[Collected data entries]
◇ ◇ ◇ ◇

-- ==== Sys2Proof/Decode.lean ====
section
/-! DEFINITION. The decoder and the encoder of the command word (spec/30_encoding.md R80, R82, R83).

All eight values of the 3-bit word are accounted for (R83), so decoding CMD never fails. Over BYTES (no bus
exists in the spec; log 4) one command word stands in the low three bits of one byte, and a byte with another
bit set is no command word. -/

namespace Sys2Proof

/-- Why bytes are no command. -/
inductive DecodeError where
  /-- There is no byte to decode. -/
  | noBytes
  /-- A bit above bit 2 is set: the byte is no value of the 3-bit register CMD (R30). -/
  | bitAboveCommandWord
  deriving DecidableEq, Repr

/-- The command a value of CMD stands for, by its bits BE, FE, DIR (R80, R82, R83). -/
def decodeCommand (w : CommandWord) : Instr :=
  match w.getLsbD 2, w.getLsbD 1, w.getLsbD 0 with
  | false, false, d => .reserved d
  | false, true, false => .tobin
  | false, true, true => .rldec
  | true, false, false => .rlenc
  | true, false, true => .totxt
  | true, true, false => .enc
  | true, true, true => .dec

/-- Reads one command from the front of a list of bytes, and the bytes after it. -/
def decode : List Byte → Except DecodeError (Instr × List Byte)
  | [] => .error .noBytes
  | b :: rest =>
    if commandWordWf b.toNat then .ok (decodeCommand (b.setWidth 3), rest)
    else .error .bitAboveCommandWord

/-- The command word of each command, from the encodings of R82 and R83. -/
def encodeCommand : Instr → CommandWord
  | .tobin => 0b010#3
  | .rldec => 0b011#3
  | .rlenc => 0b100#3
  | .totxt => 0b101#3
  | .enc => 0b110#3
  | .dec => 0b111#3
  | .reserved false => 0b000#3
  | .reserved true => 0b001#3

/-- The bytes of a command: its command word in the low three bits of one byte. -/
def encode (i : Instr) : List Byte := [(encodeCommand i).setWidth 8]

/-- The command that a word of spec/opcode_table.json stands for, bit 0 its least significant bit; bits
from `nbits` up are 0. -/
def decodeTableWord (nbits w : Nat) : Option Instr :=
  if w % 2 ^ nbits < 256 then
    match decode [BitVec.ofNat 8 (w % 2 ^ nbits)] with
    | .ok (i, _) => some i
    | .error _ => none
  else none

end Sys2Proof
end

◇ ◇ ◇ ◇

Above are the records; please copy exactly their first line and each line after it through the line containing "after it. -/", and no line after that.

-- ==== Sys2Proof/Decode.lean ====
section
/-! DEFINITION. The decoder and the encoder of the command word (spec/30_encoding.md R80, R82, R83).

All eight values of the 3-bit word are accounted for (R83), so decoding CMD never fails. Over BYTES (no bus
exists in the spec; log 4) one command word stands in the low three bits of one byte, and a byte with another
bit set is no command word. -/

namespace Sys2Proof

/-- Why bytes are no command. -/
inductive DecodeError where
  /-- There is no byte to decode. -/
  | noBytes
  /-- A bit above bit 2 is set: the byte is no value of the 3-bit register CMD (R30). -/
  | bitAboveCommandWord
  deriving DecidableEq, Repr

/-- The command a value of CMD stands for, by its bits BE, FE, DIR (R80, R82, R83). -/
def decodeCommand (w : CommandWord) : Instr :=
  match w.getLsbD 2, w.getLsbD 1, w.getLsbD 0 with
  | false, false, d => .reserved d
  | false, true, false => .tobin
  | false, true, true => .rldec
  | true, false, false => .rlenc
  | true, false, true => .totxt
  | true, true, false => .enc
  | true, true, true => .dec

/-- Reads one command from the front of a list of bytes, and the bytes after it. -/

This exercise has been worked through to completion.